▶ TASK
All that is wanted is a word-for-word copy of the data from its first line to the line containing "peers := [5, 6, 7, 8, 9, 10, 11, 12].map", both included.

▶ PROVIDED RECORDS
/-- The example of section 6.3: an id two ahead is counted twice and leaves a LOSS. -/
theorem test_finding_frame :
    (after (.findingFrame 0 (findingRx 122)) peered).counter .missed = 2
    ∧ (after (.findingFrame 0 (findingRx 122)) peered).record.pending
      = [.finding { aFinding with id := 122, start := 1000, stop := 1050 }, .loss 3 1000 1000]
    ∧ (after (.findingFrame 0 (findingRx 119)) peered).counter .missed = 0
    ∧ ((after (.findingFrame 0 (findingRx 119)) peered).peer 3).bind Peer.nextId = some 120 := by
  decide +kernel

/-- Eight records, none of node 3. -/
def crowdedTable : State :=
  { insp with hz := { insp.hz with
      peers := [5, 6, 7, 8, 9, 10, 11, 12].map fun i => { aPeer with id := i, face := none } } }

/-- An unknown sender with room and without, a known one, a node before SETUP; an offset at the slip
tolerance and one beyond. -/
theorem test_hyp_HorizonFramesRenewTheRecord :
    passesWith peered .horizon (horizonRx (horizonBody 903 1000 true (some 121)))
      (horizonBody 903 1000 true (some 121))
    ∧ passesWith fresh .horizon (horizonRx (horizonBody 903 1000 true none))
      (horizonBody 903 1000 true none)
    ∧ passesWith crowdedTable .horizon (horizonRx (horizonBody 903 1000 true none))
      (horizonBody 903 1000 true none)
    ∧ peered.ctl.mode ≠ .unstrapped ∧ peered.ctl.setup = some setup
    ∧ crowdedTable.peer 3 = none ∧ 8 ≤ crowdedTable.hz.peers.length
    ∧ insp.peer 3 = none ∧ insp.hz.peers.length < 8
    ∧ peered.peer 3 = some aPeer ∧ fresh.ctl.mode = .unconfigured
    ∧ ((peered.frameOver 0).ensurePeer 3).peer 3
      = some { aPeer with lastHeard := 5000, silenceDue := some 5400 }
    ∧ ¬((setup.slipTolerance : Int) < |(1003 - 883) - 100|)
    ∧ (setup.slipTolerance : Int) < |(1003 - 882) - 100| := by
  unfold passesWith; decide +kernel

/-- A HORIZON body with a note, of a sender that covers again, and the record of a peer with an open
gap. -/
def noteBody : List Byte :=
  positionBytes 903 ++ positionBytes 1000 ++ [byteOf (4 * 32 + 16 + 2 + 1), 0] ++ bytesBE 2 121
    ++ positionBytes 980 ++ positionBytes 984 ++ [0]

def gapped : State :=
  let s := withPeer { aPeer with openGap := some (1, 1000), covering := false } billets
  { s with record := { s.record with pending := [.gap 1 3 1000 none] } }

/-- Findings missed by none, by one, by 32767, and an id behind; a note; an open gap. -/
theorem test_hyp_the_steps_of_a_horizon :
    passesWith gapped .horizon (horizonRx noteBody) noteBody
    ∧ (parseHorizon noteBody).note = some (980, 984)
    ∧ (parseHorizon noteBody).covering = true ∧ (parseHorizon noteBody).lastValid = true
    ∧ ((gapped.frameOver 0).ensurePeer 3).peer 3 = some { aPeer with
        openGap := some (1, 1000), covering := false, lastHeard := 5000, silenceDue := some 5400 }
    ∧ ((119 : Int) + 1 - 120) % 65536 = 0 ∧ ((120 : Int) + 1 - 120) % 65536 = 1
    ∧ ((32886 : Int) + 1 - 120) % 65536 = 32767 ∧ ((32887 : Int) + 1 - 120) % 65536 = 32768 := by
  unfold passesWith; decide +kernel

theorem test_horizon_note_and_gap :
    (after (.horizonFrame 0 (horizonRx noteBody)) gapped).record.pending
      = [.loss 3 1000 1100, .gap 1 3 1000 (some 1100), .loss 3 1080 1084]
    ∧ (after (.horizonFrame 0 (horizonRx noteBody)) gapped).counter .missed = 2 := by
  decide +kernel

theorem test_horizon_frame :
    ((after (.horizonFrame 0 (horizonRx (horizonBody 882 1000 false (some 121)))) peered).peer 3)
      = some { aPeer with
          lastHeard := 5000, silenceDue := some 5400, offset := some 121, clearTo := some 1121
          covering := false, nextId := some 122, openGap := some (1, 1000) }
    ∧ (after (.horizonFrame 0 (horizonRx (horizonBody 882 1000 false (some 121)))) peered).counter
      .slip = 1
    ∧ (after (.horizonFrame 0 (horizonRx (horizonBody 882 1000 false (some 121)))) peered).counter
      .missed = 2
    ∧ (after (.horizonFrame 0 (horizonRx (horizonBody 5 0 true none))) crowdedTable).flag
      .peerOverflow = true := by decide +kernel

/-- The peered node with billet 739 REPORTED, its verdict sent or only heard. -/
def reported (sent : Option Verdict) : State :=
  { peered with billet := { peered.billet with
      billets := peered.billet.billets.map fun b =>
        if b.number = 739 then { b with state := .reported, verdictSent := sent.isSome, sent := sent }
        else b } }

theorem test_hyp_VerdictFramesReportBillets :
    passesWith peered .verdict (verdictRx aVerdict) (verdictBytes aVerdict)
    ∧ peered.ctl.mode.configured = true ∧ BilletInv peered ∧ BilletInv (reported (some aVerdict))
    ∧ parseVerdict (verdictBytes aVerdict) = aVerdict ∧ aVerdict.strand = peered.ctl.strand
    ∧ (∃ b ∈ peered.billet.billets, b.number = aVerdict.number ∧ b.state ≠ .reported)
    ∧ (∃ b ∈ (reported none).billet.billets,
        b.number = aVerdict.number ∧ b.state = .reported ∧ b.verdictSent = false)
    ∧ (∃ b ∈ (reported (some aVerdict)).billet.billets,
        b.number = aVerdict.number ∧ b.state = .reported ∧ b.sent = some aVerdict)
    ∧ (∀ b ∈ insp.billet.billets, b.number ≠ aVerdict.number)
    ∧ passesWith (reported (some aVerdict)) .verdict (verdictRx aVerdict) (verdictBytes aVerdict) := by
  unfold passesWith BilletInv; decide +kernel

theorem test_verdict_frame :
    (after (.verdictFrame 0 (verdictRx aVerdict)) peered).billet.billets.map Billet.state
      = [.reported, .opened]
    ∧ (after (.verdictFrame 0 (verdictRx aVerdict)) (reported (some aVerdict))).flag
      .verdictMismatch = false
    ∧ (after (.verdictFrame 0 (verdictRx { aVerdict with grade := .accept }))
      (reported (some aVerdict))).flag .verdictMismatch = true := by decide +kernel

theorem test_hyp_AnnounceFramesRestartTheRecord :
    passesWith peered .announce (announceRx 1 1) (announceBody 1 1)
    ∧ passesWith peered .announce (announceRx 2 1) (announceBody 2 1)
    ∧ passesWith insp .announce (announceRx 1 1) (announceBody 1 1)
    ∧ peered.ctl.mode ≠ .unstrapped ∧ fieldAt (announceBody 2 1) 2 1 ≠ peered.ctl.strand
    ∧ fieldAt (announceBody 1 1) 2 1 = peered.ctl.strand ∧ insp.peer 3 = none
    ∧ (((peered.frameOver 0).hear 3).peer 3).map Peer.state = some .live
    ∧ ((((withPeer { aPeer with state := .silent } insp).frameOver 0).hear 3).peer 3).map Peer.state
      = some .silent
    ∧ passesWith (withPeer { aPeer with state := .silent } insp) .announce (announceRx 1 1)
      (announceBody 1 1) := by
  unfold passesWith; decide +kernel

theorem test_announce_frame :
    (after (.announceFrame 0 (announceRx 1 0)) peered).record.pending = [.gap 1 3 1000 none]
    ∧ (after (.announceFrame 0 (announceRx 1 0)) peered).flag .faceConflict = true
    ∧ ((after (.announceFrame 0 (announceRx 1 1)) insp).peer 3).bind Peer.face = some 1 := by
  decide +kernel

theorem test_hyp_SilenceEndsTheRecord :
    peered.resetting = none ∧ peered.peer 3 = some aPeer ∧ aPeer.silenceDue = some 5300
    ∧ (peered.begin 299).nodeTime < 5300 ∧ 5300 ≤ (peered.begin 300).nodeTime
    ∧ aPeer.state = .live ∧ { aPeer with state := .joining }.state ≠ PeerState.live
    ∧ (withPeer { aPeer with state := .joining } insp).peer 3
      = some { aPeer with state := .joining } ∧ (4 : Nat) ≠ 3 := by decide +kernel
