-- ==== Sys2Proof/Machine/Framer.lean ====
section
/-! DEFINITION. The packet framer: TS.BLOCK, FRAME.DATA, CTX.PAYLOAD, FRAME.CTX (spec/45_framer.md). -/

namespace Sys2Proof.Machine

/-- TS.BLOCK(k) = T0 + (k * B * PS) div R, exact (R176). The spec gives no value at R = 0, which START
excludes: there the time is a free value (log 11). -/
def State.blockTime (s : State) (k : Nat) : Nat :=
  if s.cfg.rate = 0 then Config.blockTimeAtRateZero s.t0.toNat s.cfg.blockSize k
  else s.t0.toNat + k * s.cfg.blockSize * picos / s.cfg.rate

/-- The Packet FRAME.DATA builds for a block (R180). -/
def State.dataPacket (s : State) (blk : Chunk) : Packet :=
  let f := s.cfg.dataFmt
  { packetType := fmtPt f
    tsi := fmtTsi f
    tsf := fmtTsf f
    tsm := none
    count := s.seq
    streamId := if fmtPt f = Config.ptDataWithId then some s.cfg.dataSid else none
    timestamp := some (s.blockTime s.blkIdx.toNat)
    oui := if fmtCidEn f then some (ouiField s.cfg.dataOui) else none
    infoClass := if fmtCidEn f then some (infoClassField s.cfg.dataClass) else none
    packetClass := if fmtCidEn f then some (packetClassField s.cfg.dataClass) else none
    data := pack12 blk
    trailer := if fmtTrailerEn f then some (trailerField s.cfg.dataTrailer) else none }

/-- FRAME.DATA(blk): the encoded packet or an error; `SEQ` and `BLK_IDX` advance either way (R180). -/
def State.frameData (s : State) (blk : Chunk) : State × Except ErrCode Bytes :=
  ({ s with seq := s.seq + 1, blkIdx := s.blkIdx + 1 }, pktEnc s.params.layout (s.dataPacket blk))

/-- `t[off .. off+4) <- be4(v)` (R182). Of a range that leaves the 48 bytes the spec says nothing: its
bytes are free values (log 12). -/
def substitute (t : Bytes) (off : Nat) (v : Word) (drawn : Nat) : Bytes :=
  t.zipIdx.map fun e =>
    if off ≤ e.2 ∧ e.2 < off + 4 then
      if off ≤ 44 then (be 4 v.toNat).getD (e.2 - off) 0 else Config.payloadOverrunByte drawn e.2
    else e.1

/-- CTX.PAYLOAD(): the template with the three fields put in, in the rule's order (R182). -/
def State.contextPayload (s : State) : Bytes :=
  let o := s.cfg.ctxOff
  let t := substitute s.cfg.templateBytes (offBw o) s.cfg.bandwidth s.drawn
  let t := substitute t (offFreq o) s.cfg.frequency s.drawn
  substitute t (offSr o) s.cfg.sampleRate s.drawn

/-- The Packet FRAME.CTX builds; `tod` is what its read of `TOD` returns (R183; log 7). -/
def State.contextPacket (s : State) (tod : BitVec 96) : Packet :=
  let f := s.cfg.ctxFmt
  { packetType := fmtPt f
    tsi := fmtTsi f
    tsf := fmtTsf f
    tsm := if fmtTsmEn f then some (fmtTsm f) else none
    count := if fmtSeqFixed f then 0 else s.ctxSeq
    streamId := if fmtPt f = Config.ptDataWithId then some s.cfg.ctxSid else none
    timestamp := some tod.toNat
    oui := if fmtCidEn f then some (ouiField s.cfg.ctxOui) else none
    infoClass := if fmtCidEn f then some (infoClassField s.cfg.ctxClass) else none
    packetClass := if fmtCidEn f then some (packetClassField s.cfg.ctxClass) else none
    data := s.contextPayload
    trailer := if fmtTrailerEn f then some (trailerField s.cfg.ctxTrailer) else none }

/-- FRAME.CTX(): the encoded packet or an error; `CTX_SEQ` advances either way unless `SEQ_FIXED`
(R183). The payload's draw of free bytes is counted (log 9). -/
def State.frameCtx (s : State) (tod : BitVec 96) : State × Except ErrCode Bytes :=
  ({ s.draw with ctxSeq := if fmtSeqFixed s.cfg.ctxFmt then s.ctxSeq else s.ctxSeq + 1 },
    pktEnc s.params.layout (s.contextPacket tod))

/-- TS.BLOCK (R176). -/
def execTsBlock (k : BitVec 64) (s : State) : Answer := finish s (.nat (s.blockTime k.toNat))

/-- FRAME.DATA on its own: its errors are its result and set no flag (R180, R237). -/
def execFrameData (blk : Chunk) (s : State) : Answer :=
  finish (s.frameData blk).1 (resultOf .bytes (s.frameData blk).2)

/-- CTX.PAYLOAD (R182). -/
def execCtxPayload (s : State) : Answer := finish s.draw (.bytes s.contextPayload)

/-- FRAME.CTX on its own (R183, R237). -/
def execFrameCtx (tod : BitVec 96) (s : State) : Answer :=
  finish (s.frameCtx tod).1 (resultOf .bytes (s.frameCtx tod).2)

end Sys2Proof.Machine
end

▶ ANSWER TO THE EXERCISE
/-- The example of section 6.3: an id two ahead is counted twice and leaves a LOSS. -/
theorem test_finding_frame :
    (after (.findingFrame 0 (findingRx 122)) peered).counter .missed = 2
    ∧ (after (.findingFrame 0 (findingRx 122)) peered).record.pending
      = [.finding { aFinding with id := 122, start := 1000, stop := 1050 }, .loss 3 1000 1000]
    ∧ (after (.findingFrame 0 (findingRx 119)) peered).counter .missed = 0
    ∧ ((after (.findingFrame 0 (findingRx 119)) peered).peer 3).bind Peer.nextId = some 120 := by
  decide +kernel

/-- Eight records, none of node 3. -/
def crowdedTable : State :=
  { insp with hz := { insp.hz with
      peers := [5, 6, 7, 8, 9, 10, 11, 12].map fun i => { aPeer with id := i, face := none } } }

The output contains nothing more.